(Exercise aim) Look through the lines below and extract any with the word "driveGone".

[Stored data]
-- ==== Sys2Proof/Machine/Drawers.lean ====
section
/-! DEFINITION. Drawers: their states and admission, the commands of DRV_CMD, and how the commands at a drive end when it
resets, fails or goes away (R295 to R301, R307 to R313). -/

namespace Sys2Proof.Machine

open Sys2Proof.Reg

/-! ### State changes (R300, R405) -/

/-- An event record of a Drawer. -/
def State.drawerRecord (s : State) (d old new ev : Nat) : State :=
  s.record 0x50 (if new = dREADY ∧ ev = 1 then 1 else 2) bDRV
    [b8 d, b8 old, b8 new, b8 (s.reg DRV_STATE_REASON d), b8 ev, b8 (s.reg DRV_WARN_CW d)]

/-- A Drawer enters a state (R300). -/
def State.enterDrawer (s : State) (d new : Nat) : State :=
  let old := s.dState d
  (s.setReg DRV_STATE_STATE d new).drawerRecord d old new 1

/-- The timer a Drawer runs. -/
def State.setTimer (s : State) (d n : Nat) : State := s.updDrawer d fun w => { w with timer := n }

/-- PERST_N of a Drawer. -/
def State.setPerst (s : State) (d : Nat) (released : Bool) : State := s.updDrawer d fun w => { w with perstReleased := released }

/-! ### The commands of a Drawer that leaves READY (R310) -/

/-- Every command a Drawer holds ends: reads are recovered by reconstruction, everything else is skipped as a write to a
lost member; its queues start afresh (DEDUCED, log entry 68). -/
def State.endHeld (s : State) (d : Nat) : State :=
  let w := s.drawer d
  let ops := ((w.ctxs.map (·.2)).filter NvmeCtx.holdsOp).map (·.op) ++ w.pend ++ w.again ++ w.nnr
  let firsts := distinctOps ops
  let turn (m : SMap Nat) (k : Nat) : SMap Nat := SMap.put k ((SMap.get 0 m k + 1) % 64) m
  let s := s.updDrawer d fun w => { w with
    ctxs := [], pend := [], again := [], nnr := [], rot := (w.ctxs.map (·.1)).foldl turn w.rot, sqTail := [], cqHead := [],
    cqPass := [], cqNew := [], doorbells := [], aborts := [], adminOut := false }
  let s := s.countCtxs d
  firsts.foldl (fun s o => match o.kind with
    | .read => s.jobFailed o true
    | _ => s.endOpOf o) s

/-- A Drawer that left READY or RESET for FAILED or EMPTY is removed or failed: its position and its ledger role are lost,
and its commands end (R265, R270, R310) (DEDUCED, log entry 73). -/
def State.driveGone (s : State) (d : Nat) : State := (((s.loseDrawer d).ledgerDriveLost d).endHeld d).pumpAll

/-- A Drawer fails with a reason (R297, R300) (DEDUCED, log entry 73). -/
def State.failDrawer (s : State) (d reason : Nat) : State :=
  let old := s.dState d
  let s := ((s.setReg DRV_STATE_REASON d reason).setTimer d 0).enterDrawer d dFAILED
  let s := (s.updDrawer d fun w => { w with adminOut := false, aborts := [] }).raise DRV_EVENT_FAILED d
  if old = dREADY ∨ old = dRESET then s.driveGone d else s

/-- A Drawer becomes READY: what its reset ended is submitted again, and the active holds its reservation (R299, R300,
R310). -/
def State.enterReady (s : State) (d : Nat) : State :=
  let s := s.updDrawer d fun w => { w with
    timer := 0, fenced := false, adminOut := false, pend := w.again ++ w.pend, again := [] }
  let s := { s with hng := { s.hng with acquiring := s.hng.acquiring.filter (· != d) } }
  ((s.enterDrawer d dREADY).raise DRV_EVENT_READY d).pumpAll

/-- A Drawer enters RESET: its reads are recovered, or sent again as everything else is (R300, R307, R310)
(DEDUCED, log entry 68). -/
def State.resetDrawer (s : State) (d : Nat) : State :=
  if s.dState d ≠ dREADY then s
  else
    let w := s.drawer d
    let live := (w.ctxs.filter fun e => e.2.quar.isNone)
    let turn (m : SMap Nat) (k : Nat) : SMap Nat := SMap.put k ((SMap.get 0 m k + 1) % 64) m
    let cyc := s.rtu.cycle
    let s := s.updDrawer d fun w => { w with
      ctxs := w.ctxs.filter (fun e => e.2.quar.isSome), rot := (live.map (·.1)).foldl turn w.rot, sqTail := [],
      cqHead := [], cqPass := [], cqNew := [], doorbells := [], aborts := [], adminOut := true, adminSince := cyc }
    let s := ((s.countCtxs d).enterDrawer d dRESET).bump DRV_RESETS d
    (live.map (·.2.op)).foldl (fun s o =>
      if o.kind = .read ∧ s.recoverable o then s.jobFailed o false
      else s.updDrawer d fun w => { w with again := w.again ++ [o] }) s

/-! ### Contexts (R307, R308) -/

/-- A quarantined context's original is accounted for; a write whose reissue is complete ends (R308). -/
def State.accountCtx (s : State) (d key : Nat) : State :=
  match SMap.find (s.drawer d).ctxs key with
  | none => s
  | some c =>
    if c.quar.isNone ∨ c.accounted then s
    else
      let s := s.updDrawer d fun w => { w with ctxs := SMap.put key { c with accounted := true } w.ctxs }
      if c.op.kind ≠ .read ∧ c.op.owner.isSome then s.opDone c.op else s

/-- A reset of the Drawer accounts for every original (R308). -/
def State.accountAll (s : State) (d : Nat) : State :=
  ((s.drawer d).ctxs.map (·.1)).foldl (fun s k => s.accountCtx d k) s

/-- The timeout of an operation's kind, in epochs; 0 acts as 1 (R313). -/
def State.ioTimeout (s : State) (o : MemberOp) : Nat :=
  max 1 (if o.kind = .read then s.reg DRV_TIMEOUT_RD else s.reg DRV_TIMEOUT_WR)

/-- An entry of Abort, admin opcode 0x08 (its layout is NVMe's, PRESUMED, log entry 13). -/
def abortEntry (acid sq cid : Nat) : List Byte :=
  leBytes 4 (0x08 + 2 ^ 16 * acid) ++ List.replicate 36 0 ++ leBytes 4 (sq + 2 ^ 16 * cid) ++ List.replicate 20 0

/-- An Abort naming a queue and CID goes on the admin queue, queue 0 (R197, R307). -/
def State.sendAbort (s : State) (d sq cid : Nat) : State :=
  let cyc := s.rtu.cycle
  let w := s.drawer d
  let acid := lowestFree 0 (w.aborts.map (·.1))
  let tail := SMap.get 0 w.sqTail 0
  let s := { s with cab := { s.cab with
    queueMem := Mem.writeAll (0x140000 * d + tail * 64) (abortEntry acid sq cid) s.cab.queueMem } }
  let s := s.updDrawer d fun w => { w with
    aborts := SMap.put acid (sq, cid) w.aborts, sqTail := SMap.put 0 ((tail + 1) % 1024) w.sqTail,
    adminSince := if w.aborts = [] ∧ !w.adminOut then cyc else w.adminSince }
  s.ring d 0 ((tail + 1) % 1024)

(Written response)
def State.driveGone (s : State) (d : Nat) : State := (((s.loseDrawer d).ledgerDriveLost d).endHeld d).pumpAll
  if old = dREADY ∨ old = dRESET then s.driveGone d else s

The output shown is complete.